Dr. Stephen Evans, MD: One of the things, of course, is that we need to try and make sure that we make valid comparisons of treatments. That's our fundamental target. We would ideally treat a group of people with a treatment, then press a rewind button on time and take them back to before they had that treatment.

And then follow them up with an alternative or no treatment so that we could see what happens to people, firstly, under the condition of the treatment, and secondly, under a condition where they had no treatment. Still, we need to press the rewind button on time, because at the end of a period of treatment, they aren't the same as they were at the beginning.

But of course, that's only a mathematical concept. You can't do that in reality. So in nearly every instance, we have a group of people who are given a treatment and another group of people who are given no treatment or an alternative, and we try and make sure that the people who are given the treatment are the same as those who are given the control.

Now, if we only observe what happens, and allow physicians to allocate patients to the test treatment, and then simply accept people who've got control, this is an observational study. And we don't know they're really comparable. So we randomized them to either receive the treatment or the control.

And then we can be sure that on average, the group as a whole are similar, who got the treatment and the control, and then we try and follow them up in exactly the same way. Ideally, no one in the study knows whether they're getting the treatment or the control, but sometimes that's impossible.

And so we have to live with the fact that somebody knows what sort of treatment they're getting. Their doctor at least knows.
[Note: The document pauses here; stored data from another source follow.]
-- ==== Sys2Proof/Machine/State.lean ====
section
/-! DEFINITION. The state of the SEQ block and the XFER engine (spec/10_state.md), platform memory, the inputs from
outside, the reasons a step can stop (60_exceptions.md R160, R161), and the state after reset (70_reset_and_hazards.md
R173). -/

namespace Sys2Proof.Machine

open Sys2Proof

/-- A cell that may be unwritten (10_state.md R23): `written` is the spec's mark, `val` the value once it is written. -/
structure Cell (w : Nat) where
  val : BitVec w
  written : Bool
  deriving DecidableEq, Repr

/-- A cell that holds `v` (10_state.md R23: a write makes the cell written). -/
def Cell.of {w : Nat} (v : BitVec w) : Cell w := { val := v, written := true }

/-- An unwritten cell (10_state.md R23); its value bits are zero (DESIGN CHOICE, log 4). -/
def Cell.unwritten {w : Nat} : Cell w := { val := 0, written := false }

/-- X, Y or the OSR after reset: unwritten (10_state.md R16, R18, R23), or 0, as 92_eei_decisions.md D7 allows, so that
every register holds a value (DESIGN CHOICE, log 4). -/
def Cell.atReset {w : Nat} (unwritten : Bool) : Cell w := if unwritten then .unwritten else .of 0

/-- The kind of an injected instruction (10_state.md R22). -/
inductive InjectKind where
  | host | exec
  deriving DecidableEq, Repr

/-- The only fault of the spec (60_exceptions.md R160). -/
inductive SmFault where
  | unwrittenRead
  deriving DecidableEq, Repr

/-- The sticky fault record of a state machine: the reason, the PC and the instruction, none for a fetch fault
(60_exceptions.md R160). -/
structure FaultRecord where
  reason : SmFault
  pc : Five
  word : Option InstrWord
  deriving DecidableEq, Repr

/-- The state of one state machine (10_state.md R14 to R23, R38 to R44). -/
structure Sm where
  pc : Five
  x : Cell 32
  y : Cell 32
  isr : Word
  isrCount : Nat
  osr : Cell 32
  osrCount : Nat
  tx : List Word
  rx : List Word
  delayCount : Nat
  pending : Option (InstrWord × InjectKind)
  irqWaiting : Bool
  edgePrev : Option Word
  clkdiv : Word
  execctrl : Word
  shiftctrl : Word
  pinctrl : Word
  faultRec : Option FaultRecord
  deriving DecidableEq, Repr

/-- The phase of a channel (10_state.md R48). -/
inductive Phase where
  | idle
  | hold (v : Word)
  deriving DecidableEq, Repr

/-- The state of one transfer channel (10_state.md R48 to R51). `ctrl` holds the RW fields of CHn_CTRL_TRIG, bits 23:0.
-/
structure Channel where
  readAddr : Word
  writeAddr : Word
  countReload : Word
  countRemaining : BitVec 28
  countMode : BitVec 4
  ctrl : BitVec 24
  readError : Bool
  writeError : Bool
  busy : Bool
  phase : Phase
  abortPending : Bool
  deriving DecidableEq, Repr

/-- Platform memory: the bytes that something has written, by rising address (20_memory.md R60). An unlisted byte has no
value of its own: a read of it is a draw. -/
abbrev Memory := List Host.Cell

/-- The state of the machine. The last four fields are the model's own (INVENTORY.md). -/
structure State where
  params : Params
  sms : Vector Sm 4
  imem : Vector (Cell 16) 32
  irq : BitVec 8
  padOut : Word
  padOe : Word
  rxStall : BitVec 4
  rxUnder : BitVec 4
  txOver : BitVec 4
  txStall : BitVec 4
  inte0 : BitVec 12
  intf0 : BitVec 12
  inte1 : BitVec 12
  intf1 : BitVec 12
  smEnable : BitVec 4
  inputSyncBypass : Word
  channels : List Channel
  mem : Memory
  env : Env
  hostData : Word
  active : SmId
  now : Nat
  agenda : List Event
  deriving DecidableEq, Repr

/-- Who takes a step (00_scope.md R10). -/
inductive Agent where
  | sm (k : SmId)
  | channel (c : Nat)
  | host
  deriving DecidableEq, Repr

/-- Why the machine stops with a fault. The spec's own fault, UnwrittenRead, is not among them: it stops one state
machine and the run goes on (60_exceptions.md R160, DEDUCED, log 6). -/
inductive Fault where
  /-- Raised by a host access to a platform address that does not respond: a bus error that 20_memory.md R60 calls
  outside the spec for the host. Safe: the model stops where the hardware goes on in a way no rule states (DESIGN
  CHOICE, log 11). -/
  | hostBusError (addr : Word)
  deriving DecidableEq, Repr

/-- Why a step is refused (60_exceptions.md R161): the reasons of the spec, each with the agent whose step it was. All
are safe: the model gives no meaning where the spec gives none. -/
inductive Refusal where
  /-- Raised by `exec` for an instruction that has no meaning yet. Safe. -/
  | notModelled (mnemonic : String)
  /-- Raised by a tick whose configuration is not admitted (10_state.md R45). Safe. -/
  | configNotAdmitted (a : Agent)
  /-- Raised by a tick that would execute a reserved encoding (30_encoding.md R99). Safe. -/
  | reservedEncoding (a : Agent)
  /-- Raised by a write of SMn_INSTR while an injection is pending (40_sequencer_cycle.md R110). Safe. -/
  | injectionOverrun (a : Agent)
  /-- Raised by a write of the slot an enabled state machine is on (20_memory.md R70). Safe. -/
  | liveInstructionWrite (a : Agent)
  /-- Raised by a narrow or misaligned access to a block register (20_memory.md R57). Safe. -/
  | narrowRegisterAccess (a : Agent)
  /-- Raised by an access to an offset no register has (20_memory.md R58, 45_transfer_engine.md R147). Safe. -/
  | unmappedOffset (a : Agent)
  /-- Raised by an access to the atomic alias ranges (20_memory.md R58). Safe. -/
  | atomicAlias (a : Agent)
  /-- Raised by a misaligned access to platform memory (20_memory.md R60). Safe. -/
  | misalignedAccess (a : Agent)
  /-- Raised by a write to a register of a busy channel (45_transfer_engine.md R146). Safe. -/
  | busyChannelWrite (a : Agent)
  /-- Raised by a trigger with a configuration the spec leaves out (45_transfer_engine.md R147). Safe. -/
  | channelConfigNotAdmitted (a : Agent)
  deriving DecidableEq, Repr

/-- The outcome of a step of this machine. -/
abbrev Out := Host.Outcome State Fault Refusal

/-- A state machine after a block reset (70_reset_and_hazards.md R173), X, Y and the OSR unwritten or holding 0. -/
def Sm.resetWith (unwritten : Bool) : Sm :=
  { pc := 0, x := .atReset unwritten, y := .atReset unwritten, isr := 0, isrCount := 0, osr := .atReset unwritten,
    osrCount := 32,
    tx := [], rx := [], delayCount := 0, pending := none, irqWaiting := false, edgePrev := none,
    clkdiv := 0x00010000#32, execctrl := 0x0001F000#32, shiftctrl := 0x000C0000#32, pinctrl := 0x14000000#32,
    faultRec := none }

/-- A state machine right after `State.reset`: X, Y and the OSR hold 0 (DESIGN CHOICE, log 4). -/
def Sm.reset : Sm := Sm.resetWith Params.default.unwrittenAtReset

/-- A channel after a block reset (70_reset_and_hazards.md R173). -/
def Channel.reset : Channel :=
  { readAddr := 0, writeAddr := 0, countReload := 0, countRemaining := 0, countMode := 0, ctrl := 0, readError := false,
    writeError := false, busy := false, phase := .idle, abortPending := false }

/-- The environment the model starts with: every pin driven low from outside and routed elsewhere (DESIGN CHOICE, log
9). -/
def envAtReset : Env :=
  { ext := Vector.replicate 32 .low, funcsel := Vector.replicate 32 .other, dreq := 0 }

/-- The number of channels at reset (PRESUMED, log 7). -/
def numChAtReset : Nat := 12

/-- The block and the engine after a block reset, with the given parameters and number of channels: every piece of state
at the value of 70_reset_and_hazards.md R173; X, Y and the OSR as the parameter `unwrittenAtReset` says (DESIGN CHOICE,
log 4). -/
def State.resetWith (p : Params) (numCh : Nat) (env : Env) : State :=
  { params := p, sms := Vector.replicate 4 (Sm.resetWith p.unwrittenAtReset), imem := Vector.replicate 32 .unwritten, irq := 0, padOut := 0,
    padOe := 0, rxStall := 0, rxUnder := 0, txOver := 0, txStall := 0, inte0 := 0, intf0 := 0, inte1 := 0, intf1 := 0,
    smEnable := 0, inputSyncBypass := 0, channels := List.replicate numCh Channel.reset, mem := [], env := env,
    hostData := 0, active := 0, now := 0, agenda := [] }

/-- The machine right after reset (70_reset_and_hazards.md R172, R173). -/
def State.reset : State := State.resetWith Params.default numChAtReset envAtReset

/-- State machine `k`. -/
def State.sm (s : State) (k : SmId) : Sm := s.sms.get k

/-- State machine `k` replaced. -/
def State.setSm (s : State) (k : SmId) (m : Sm) : State := { s with sms := s.sms.set k.val m k.isLt }

/-- The executing state machine (DESIGN CHOICE, log 3). -/
def State.me (s : State) : Sm := s.sm s.active

/-- The executing state machine replaced. -/
def State.setMe (s : State) (m : Sm) : State := s.setSm s.active m

end Sys2Proof.Machine
end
In such circumstances, we try and make sure that we have objective measures of what happens to them—what we call the outcome.

And if we have objective measures of outcome, especially something like mortality, classifying someone as dead or alive on the whole is fairly easy. And that means you can't bring subjective elements into it. If you have subjective elements, then it is much more difficult if you know what the treatment is.
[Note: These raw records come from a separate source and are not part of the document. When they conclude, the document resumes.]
-- ==== Sys2Proof/Machine/Operands.lean ====
section
/-! DEFINITION. The operand forms: cells that may be unwritten, the delay/side-set split, bit counts, shifts, and the
sources and operations of IN and MOV (spec/10_state.md R23; 30_encoding.md R88, R89; 42_shift.md R128 to R130;
43_mov_irq_set.md R138, R139). -/

namespace Sys2Proof.Machine

open Sys2Proof

/-- The value of a cell, none where it is unwritten (10_state.md R23). -/
def readCell {w : Nat} (c : Cell w) : Option (BitVec w) := if c.written then some c.val else none

/-- The split of the delay/side-set field (30_encoding.md R88). -/
structure DsSplit where
  delay : Nat
  ssValid : Bool
  ssValue : Word
  ssBits : Nat
  deriving DecidableEq, Repr

/-- The delay/side-set split under the executing state machine's configuration (30_encoding.md R88). -/
def dsSplit (m : Sm) (ds : Five) : DsSplit :=
  let ssc := m.sidesetCount
  let part := ds.toNat / 2 ^ (5 - ssc)
  if m.sideEn then
    { delay := ds.toNat % 2 ^ (5 - ssc), ssValid := ds.getLsbD 4, ssValue := BitVec.ofNat 32 (part % 2 ^ (ssc - 1)),
      ssBits := ssc - 1 }
  else
    { delay := ds.toNat % 2 ^ (5 - ssc), ssValid := decide (0 < ssc), ssValue := BitVec.ofNat 32 part, ssBits := ssc }

/-- The bit count of IN and OUT: a field of 0 means 32 (30_encoding.md R89). -/
def bitCount (b : Five) : Nat := if b.toNat = 0 then 32 else b.toNat

/-- `ShiftIn(n, d)`: the ISR after `n` bits of `d` have entered it (42_shift.md R128). -/
def shiftInValue (right : Bool) (isr : Word) (n : Nat) (d : Word) : Word :=
  if n = 32 then d &&& maskBits n
  else if right then (isr >>> n) ||| ((d &&& maskBits n) <<< (32 - n))
  else (isr <<< n) ||| (d &&& maskBits n)

/-- The bits `ShiftOut(n)` shifts out, zero-extended (42_shift.md R129). -/
def shiftOutData (right : Bool) (osr : Word) (n : Nat) : Word :=
  if right then osr &&& maskBits n else (osr >>> (32 - n)) &&& maskBits n

/-- The OSR after `ShiftOut(n)` (42_shift.md R129). -/
def shiftOutRest (right : Bool) (osr : Word) (n : Nat) : Word :=
  if n = 32 then 0#32 else if right then osr >>> n else osr <<< n

/-- A shift count after `n` more bits, saturating at 32 (10_state.md R17, R18). -/
def addCount (count n : Nat) : Nat := min 32 (count + n)

/-- The next slot in program order: `WRAP_BOTTOM` after `WRAP_TOP`, else PC + 1 modulo 32 (40_sequencer_cycle.md R115).
-/
def Sm.seqPc (m : Sm) : Five := if m.pc = m.wrapTop then m.wrapBottom else m.pc + 1#5

/-- `NextPC`: the jump target, the next slot for a fetched instruction, the same PC for an injected one
(40_sequencer_cycle.md R115). -/
def Sm.nextPc (m : Sm) (jump : Option Five) : Five :=
  match jump with
  | some t => t
  | none => if m.pending.isNone then m.seqPc else m.pc

/-- The value of a MOV source under the pin sample `cur`, none where the register is unwritten (43_mov_irq_set.md
R138). -/
def Sm.movSource (m : Sm) (cur : Word) : MovSrc → Option Word
  | .pins => some (rotatePins cur m.inBase)
  | .x => readCell m.x
  | .y => readCell m.y
  | .null => some 0#32
  | .status => some m.statusValue
  | .isr => some m.isr
  | .osr => readCell m.osr

/-- The operation of a MOV on the source value (43_mov_irq_set.md R139). -/
def movOperation (op : MovOp) (v : Word) : Word :=
  match op with
  | .none => v
  | .invert => ~~~v
  | .reverse => rev32 v

end Sys2Proof.Machine
end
You have expectations; you hope that the treatment is going to work or you feel that it doesn't. And so we try and make sure that these comparisons we make are as valid as possible. We also need to make sure that we study enough people.
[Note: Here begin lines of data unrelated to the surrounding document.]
theorem step_hostWrite {s : State} {addr v : Word} {size : AccessSize} (he : s.nextEvent = .hostWrite addr size v) :
    step s = hostWriteStep addr size v s.consume := by
  rw [step, he]
  rfl

/-- Settles O47: the host's step is the answer of its bus access. -/
theorem hostAccess : Obligations.HostAccess := by
  refine fun s addr v size => ⟨fun he => ?read, fun he => ?write⟩
  case read =>
    rw [step_hostRead he, hostReadStep]
    exact ⟨fun x t h => by rw [h], fun h => by rw [h], fun r h => by rw [h]⟩
  case write =>
    rw [step_hostWrite he, hostWriteStep]
    exact ⟨fun t h => by rw [h], fun h => by rw [h], fun r h => by rw [h]⟩

end Sys2Proof.Machine
end

section
/-! SUPPORT. The statements about the encoding (spec/30_encoding.md R86 to R100): the decoder and the encoder are inverse
to each other, the words the decoder refuses are the reserved ones, the delay/side-set split, and the answer of every
well-formed instruction. -/

namespace Sys2Proof

/-! Decoding what is encoded (30_encoding.md R86 to R97): each operand is read back from the bits it was put in. -/

theorem decodeWait_gpio (ds : Five) (pol : Bool) (lo : Five) :
    decodeWait ds (waitHi pol 0b00#2) lo = .ok (.waitGpio ds pol lo) := by
  cases pol <;> rfl

theorem decodeWait_pin (ds : Five) (pol : Bool) (lo : Five) :
    decodeWait ds (waitHi pol 0b01#2) lo = .ok (.waitPin ds pol lo) := by
  cases pol <;> rfl

theorem decodeWait_irq (ds : Five) (pol : Bool) {lo : Five} (h : irqIndexOk lo = true) :
    decodeWait ds (waitHi pol 0b10#2) lo = .ok (.waitIrq ds pol lo) := by
  cases pol <;> exact if_pos h

theorem decodeWait_edge (ds : Five) (pol : Bool) (lo : Five) :
    decodeWait ds (waitHi pol 0b11#2) lo = .ok (.waitEdge ds pol lo) := by
  cases pol <;> rfl

theorem decodePushPull_push (ds : Five) (iffull block : Bool) :
    decodePushPull ds (flagsHi false iffull block) 0b00000#5 = .ok (.push ds iffull block) := by
  cases iffull <;> cases block <;> rfl

theorem decodePushPull_pull (ds : Five) (ifempty block : Bool) :
    decodePushPull ds (flagsHi true ifempty block) 0b00000#5 = .ok (.pull ds ifempty block) := by
  cases ifempty <;> cases block <;> rfl

theorem decodeMovOp_movLo (op : MovOp) (src : MovSrc) : decodeMovOp (movLo op src) = some op := by
  cases op <;> cases src <;> rfl

theorem decodeMovSrc_movLo (op : MovOp) (src : MovSrc) : decodeMovSrc (movLo op src) = some src := by
  cases op <;> cases src <;> rfl

theorem decodeMov_movLo (ds : Five) (hi : BitVec 3) (op : MovOp) (src : MovSrc) :
    decodeMov ds hi (movLo op src) = decodeMovDest ds hi op src := by
  rw [decodeMov, decodeMovOp_movLo, decodeMovSrc_movLo]

theorem decode_packWord_mov (ds : Five) (hi : BitVec 3) (op : MovOp) (src : MovSrc) :
    decode (packWord 0b101#3 ds hi (movLo op src)) = decodeMovDest ds hi op src :=
  (decode_packWord _ _ _ _).trans (decodeMov_movLo ds hi op src)

/-! IRQ with bit 7 clear and an admitted index, by its clr and wait bits (30_encoding.md R96). -/

theorem decodeIrq_set (ds : Five) {lo : Five} (h : irqIndexOk lo = true) :
    decodeIrq ds (flagsHi false false false) lo = .ok (.irqSet ds lo) := by
  rw [decodeIrq, h]
  rfl

theorem decodeIrq_wait (ds : Five) {lo : Five} (h : irqIndexOk lo = true) :
    decodeIrq ds (flagsHi false false true) lo = .ok (.irqWait ds lo) := by
  rw [decodeIrq, h]
  rfl

theorem decodeIrq_clear (ds : Five) (wait : Bool) {lo : Five} (h : irqIndexOk lo = true) :
    decodeIrq ds (flagsHi false true wait) lo = .ok (.irqClear ds wait lo) := by
  rw [decodeIrq, h]
  cases wait <;> rfl

/-- Settles O1: the fields of the word come apart by `decode_packWord`, and each opcode's decoder reads its operands
back. -/
theorem decodeEncode : Obligations.DecodeEncode := by
  intro i hwf
  cases i with
  | jmpAlways | jmpNotX | jmpXDec | jmpNotY | jmpYDec | jmpXNeY | jmpPin | jmpNotOsre => exact decode_packWord _ _ _ _
  | waitGpio ds pol index => exact (decode_packWord _ _ _ _).trans (decodeWait_gpio ds pol index)
  | waitPin ds pol index => exact (decode_packWord _ _ _ _).trans (decodeWait_pin ds pol index)
  | waitIrq ds pol index => exact (decode_packWord _ _ _ _).trans (decodeWait_irq ds pol hwf)
  | waitEdge ds pol index => exact (decode_packWord _ _ _ _).trans (decodeWait_edge ds pol index)
  | inPins | inX | inY | inNull | inIsr | inOsr => exact decode_packWord _ _ _ _
  | outPins | outX | outY | outNull | outPindirs | outPc | outIsr | outExec => exact decode_packWord _ _ _ _
  | push ds iffull block => exact (decode_packWord _ _ _ _).trans (decodePushPull_push ds iffull block)
  | pull ds ifempty block => exact (decode_packWord _ _ _ _).trans (decodePushPull_pull ds ifempty block)
  | nop ds => exact decode_packWord_mov ds _ .none .y
  | movY ds op src => exact (decode_packWord_mov ds _ op src).trans (if_pos hwf)
  | movPins ds op src | movX ds op src | movExec ds op src | movPc ds op src | movIsr ds op src | movOsr ds op src =>
    exact decode_packWord_mov ds _ op src
  | irqSet ds index => exact (decode_packWord _ _ _ _).trans (decodeIrq_set ds hwf)
  | irqWait ds index => exact (decode_packWord _ _ _ _).trans (decodeIrq_wait ds hwf)
  | irqClear ds wait index => exact (decode_packWord _ _ _ _).trans (decodeIrq_clear ds wait hwf)
  | setPins | setX | setY | setPindirs => exact decode_packWord _ _ _ _

/-- A word that is the encoding of a well-formed instruction decodes to it. -/
theorem decode_of_encode_eq {i : Instr} {w : InstrWord} (hwf : i.wf = true) (henc : encode i = w) : decode w = .ok i :=
  henc ▸ decodeEncode i hwf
If I simply have one person on the treatment and one on the control, we know that random variation between people might mean that the person on the treatment does badly, but it's to do with their initial health state and not to do with the treatment. So we need to have enough people that the random variability between people is dealt with.

And we have similar groups as a whole. If we have to deal with rare outcomes, we need much larger numbers. If only one in 100 people are dying, and we're studying death, and we only study 90 people, then we obviously won't see a difference between the treatment and the control.

So we need, when there is only a 1% mortality rate, if we want to have that, we're going to need to study thousands of patients possibly. So we need to have sufficient numbers. We need to have designed the trials properly.

Regarding COVID-19, as you hinted at, we need to be aware that sometimes we are wanting to try out something totally new. In other cases, we can use a medication for which we already have quite a lot of experience. And we know that it works in some other condition.

An example of this is hydroxychloroquine, which has been used for treating malaria and autoimmune diseases. And so we know quite a lot about it. We know the long list of adverse effects that it has.

The idea that the medicine has no adverse effects is unrealistic and simply untrue. I sometimes say to students, I have an aphorism that says, "Every effective medicine has unwanted effects that are usually adverse." In our current situation, we are trying to do all of this process as quickly as we can.